Most of the literature I've read about GAs suggests using a crossover value of around 0.7, so you take the first 70% of one chromosome's genes, and the last 30% of the other to produce one new chromosome.
If you are picking the parent chromosomes by taking the top two (ranked by fitness), then I can see the logic here, as you are giving more weight to the genes of the higher-rated chromosome. However, if you're using a stochastic method (such as a roulette wheel) to pick the parents, then what's the point of using anything other than 0.5 as the crossover value? Given that you have picked chromosomes A and B as the parents, you're just as likely to pick A first and B second as B first and A second aren't you?
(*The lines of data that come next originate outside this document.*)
-- ==== Sys2Proof/Certificates/Slice0/Obligations.lean ====
section
/-! DEFINITION. The statements about the model, for the provers. Each docstring names the rule of spec/ it formalises.
Where a statement's next state is written as an update of the state before, every element not named there is unchanged:
that update is the instruction's frame. The value a read returns stands in the model's field `response` (log entry 2), and
what the host has issued in `inputs` (log entry 1); both are the model's, not the spec's. -/

open Sys2Proof Sys2Proof.Machine

/-! ## Reset and the step -/

/-- R52: the value of every state element after reset, and what STATUS, TCPROP and CRC_OUT then read. -/
def Obligations.ResetGivesEveryElementItsValue : Prop :=
  State.reset.mode = .idle ∧ State.reset.phase = .hdr ∧ State.reset.idx = 0 ∧ State.reset.done = false
    ∧ State.reset.seqErr = false ∧ State.reset.err = .none ∧ State.reset.typeCode = 0x00000000
    ∧ State.reset.len = 0x00000000 ∧ State.reset.crcState = 0xFFFFFFFF ∧ State.reset.crcRx = 0x00000000
    ∧ State.reset.cnt = 0x00000000 ∧ State.reset.out = []
    ∧ statusWord State.reset = 0x00000000 ∧ tcpropWord State.reset.typeCode = 0x00000000
    ∧ crcOutWord State.reset = 0x00000000

/-- R330: the reset signal, taken in any state, sets every element to its reset value; so OUT starts empty and no error is
recorded, whatever operation was in progress. -/
def Obligations.ResetSignalSetsEveryElement : Prop :=
  ∀ (s : State) (rest : List HostEvent), s.inputs = .rst :: rest →
    ∃ t, step s = .next t ∧ t.SameElements State.reset

/-- What a step does (44_control.md section 5, R272 and R76): the block performs the oldest transaction the host has
issued, as its T word decodes. The waiting of a block with nothing issued (log entry 3), the queue left by a reset signal
(log entry 4) and the two fields of the port (log entries 1, 2) are the model's own. -/
def Obligations.StepPerformsDecodedTransaction : Prop :=
  ∀ s : State,
    (s.inputs = [] → step s = .next s)
    ∧ (∀ rest, s.inputs = .rst :: rest → step s = .next { State.reset with inputs := rest })
    ∧ (∀ w rest, s.inputs = .txn w :: rest →
        step s = exec (decode w) { s with inputs := rest, response := none })
    ∧ (∀ i rest, i.wf = true → s.inputs = .txn (encode i) :: rest →
        step s = exec i { s with inputs := rest, response := none })

/-- The next step after `withFetchWord` runs the placed transaction, whether the table's width is given as 37 bits or as
five whole bytes (the model's own loading of a program, log entry 1). -/
def Obligations.FetchWordRunsItsTransaction : Prop :=
  ∀ (s : State) (i : Instr), i.wf = true →
    step (s.withFetchWord 37 (encode i).toNat) = exec i { s with response := none }
    ∧ step (s.withFetchWord 40 (encode i).toNat) = exec i { s with response := none }

/-- 44_control.md section 5 (the spec's inference in R272, "no outcome is a fault or a stuck state"): every T word in every
state has a next state, and so has every step. -/
def Obligations.EveryStepHasANextState : Prop :=
  (∀ (i : Instr) (s : State), ∃ t, exec i s = .next t) ∧ ∀ s : State, ∃ t, step s = .next t

/-- 20_memory.md sections 3 and 5 (R76, R81): a run over transactions the host has queued performs them one at a time in
the order issued, with the same outcome as issuing each one when the block has finished the one before. -/
def Obligations.QueuedTransactionsRunInOrder : Prop :=
  ∀ (ws : List TWord) (s : State),
    ∃ t, hostSendAll ws s = some t
      ∧ Host.Core.run Sys2Proof.core ws.length { s with inputs := ws.map HostEvent.txn ++ s.inputs } = .next t
      ∧ t.inputs = s.inputs

/-! ## Encoding -/

/-- Words of 95_test_vectors.md section 2.5 and of its programs decode to the transactions they stand for there. -/
def Obligations.VectorWordsDecode : Prop :=
  decode 0x1000000003 = .cmdEncStart ∧ decode 0x1000000000 = .cmdRsvd 0 ∧ decode 0x1000000101 = .cmdRsvd 0x101
    ∧ decode 0x1272755374 = .wrType 0x72755374 ∧ decode 0x1300000005 = .wrLen 5
    ∧ decode 0x1900000149 = .wrDin 0x149 ∧ decode 0x1500000000 = .wrCrcState 0
    ∧ decode 0x1F00000001 = .wrRsvd1215 15 1 ∧ decode 0x0C00000000 = .rdRsvd1215 12
    ∧ decode 0x0600000000 = .rdCrcOut ∧ decode 0x01DEADBEEF = .rdStatus

/-- R103: the command a CMD write selects, by its whole data word. -/
def Obligations.CommandWordSelectsCommand : Prop :=
  ∀ w : TWord, w.isWrite = true → w.addr = 0 →
    (w.data = 0x00000001 → decode w = .cmdCrcInit)
    ∧ (w.data = 0x00000002 → decode w = .cmdCrcEnd)
    ∧ (w.data = 0x00000003 → decode w = .cmdEncStart)
    ∧ (w.data = 0x00000004 → decode w = .cmdDecStart)
    ∧ (w.data = 0x00000005 → decode w = .cmdDecEnd)
    ∧ (w.data = 0x00000006 → decode w = .cmdAbort)
    ∧ (w.data = 0x00000007 → decode w = .cmdClear)
    ∧ (w.data = 0 ∨ 7 < w.data → decode w = .cmdRsvd w.data)

/-- R104, R107: the transaction selected by rw and addr, and for a write to CMD by data; a read's data field is not
decoded. -/
def Obligations.SlotSelectsTransaction : Prop :=
  ∀ w : TWord,
    (w.isWrite = true →
      (w.addr = 0 → decode w = if w.data = 1 then .cmdCrcInit else if w.data = 2 then .cmdCrcEnd
        else if w.data = 3 then .cmdEncStart else if w.data = 4 then .cmdDecStart else if w.data = 5 then .cmdDecEnd
        else if w.data = 6 then .cmdAbort else if w.data = 7 then .cmdClear else .cmdRsvd w.data)
      ∧ (w.addr = 1 → decode w = .wrStatus w.data) ∧ (w.addr = 2 → decode w = .wrType w.data)
      ∧ (w.addr = 3 → decode w = .wrLen w.data) ∧ (w.addr = 4 → decode w = .wrTcprop w.data)
      ∧ (w.addr = 5 → decode w = .wrCrcState w.data) ∧ (w.addr = 6 → decode w = .wrCrcOut w.data)
      ∧ (w.addr = 7 → decode w = .wrCrcRx w.data) ∧ (w.addr = 8 → decode w = .wrCnt w.data)
      ∧ (w.addr = 9 → decode w = .wrDin w.data)
      ∧ (w.addr = 10 ∨ w.addr = 11 → decode w = .wrRsvd1011 w.addr w.data)
      ∧ (12 ≤ w.addr → decode w = .wrRsvd1215 w.addr w.data))
    ∧ (w.isWrite = false →
      (w.addr = 0 → decode w = .rdCmd) ∧ (w.addr = 1 → decode w = .rdStatus) ∧ (w.addr = 2 → decode w = .rdType)
      ∧ (w.addr = 3 → decode w = .rdLen) ∧ (w.addr = 4 → decode w = .rdTcprop)
      ∧ (w.addr = 5 → decode w = .rdCrcState) ∧ (w.addr = 6 → decode w = .rdCrcOut)
      ∧ (w.addr = 7 → decode w = .rdCrcRx) ∧ (w.addr = 8 → decode w = .rdCnt) ∧ (w.addr = 9 → decode w = .rdDin)
      ∧ (w.addr = 10 ∨ w.addr = 11 → decode w = .rdRsvd1011 w.addr)
      ∧ (12 ≤ w.addr → decode w = .rdRsvd1215 w.addr))

/-- Decoding the word of a well-formed instruction gives it back, with every operand at every value (30_encoding.md
sections 1 to 3). -/
def Obligations.DecodeEncodeAgree : Prop :=
  ∀ i : Instr, i.wf = true → decode (encode i) = i

/-- Every T word decodes to a well-formed instruction, whose word is that T word, or for a read its canonical form with
data 0 (30_encoding.md sections 1 and 4, R101 and R107). -/
def Obligations.EncodeDecodeIsCanonical : Prop :=
  ∀ w : TWord, (decode w).wf = true
    ∧ (w.isWrite = true → encode (decode w) = w)
    ∧ (w.isWrite = false → encode (decode w) = w &&& 0x1F00000000)

/-- 30_encoding.md section 3 (the spec's inference in R105): the opcode table selects exactly one row for every T word, the
row of the instruction the word decodes to; the only other row that can accept the word is WR_CMD_RSVD (row 7), for one of
the seven command words. -/
def Obligations.EveryWordSelectsOneRow : Prop :=
  ∀ w : TWord,
    (∃ r, opcodeTable[(decode w).tableRow]? = some r ∧ selectedRow w = some r)
    ∧ ∀ (k : Nat) (r : OpcodeRow), opcodeTable[k]? = some r → r.accepts w = true →
        k = (decode w).tableRow ∨ (k = 7 ∧ w.isWrite = true ∧ w.addr = 0 ∧ 1 ≤ w.data ∧ w.data ≤ 7)

/-! ## Byte order and type codes -/

/-- 00_scope.md section 5 (R9): BE32 and fromBE32 are inverse to each other, and BE32 puts the most significant byte
first. -/
def Obligations.BigEndianWordsRoundTrip : Prop :=
  (∀ v : Word, fromBE32 (be32 v) = v ∧ (be32 v).length = 4
      ∧ v.toNat = (v.extractLsb' 24 8).toNat * 2 ^ 24 + (v.extractLsb' 16 8).toNat * 2 ^ 16
          + (v.extractLsb' 8 8).toNat * 2 ^ 8 + (v.extractLsb' 0 8).toNat)
    ∧ ∀ b0 b1 b2 b3 : Byte, be32 (fromBE32 [b0, b1, b2, b3]) = [b0, b1, b2, b3]
        ∧ (fromBE32 [b0, b1, b2, b3]).toNat = b0.toNat * 2 ^ 24 + b1.toNat * 2 ^ 16 + b2.toNat * 2 ^ 8 + b3.toNat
I've only actually written one GA so far (still way down at the bottom of the learning curve, but moving up fast thanks to some great help here!), but experiments on that show that 0.5 gives a faster convergence to the solution than any other value.
Or am I missing something?
Most of the literature I've read about GAs suggests using a crossover value of around 0.7
<-- one thing to keep in mind is a lot of these types of values in heuristic optimization are derived more or less based on what values seemed to lead to good results (rather than an empirical derivation). I'm less familiar with GA but I know in other population based optimization methods the constants were fairly arbitrarily determined, in that some researchers did some basic experiments, found values that worked better, and then those values got adopted by the optimization community at large.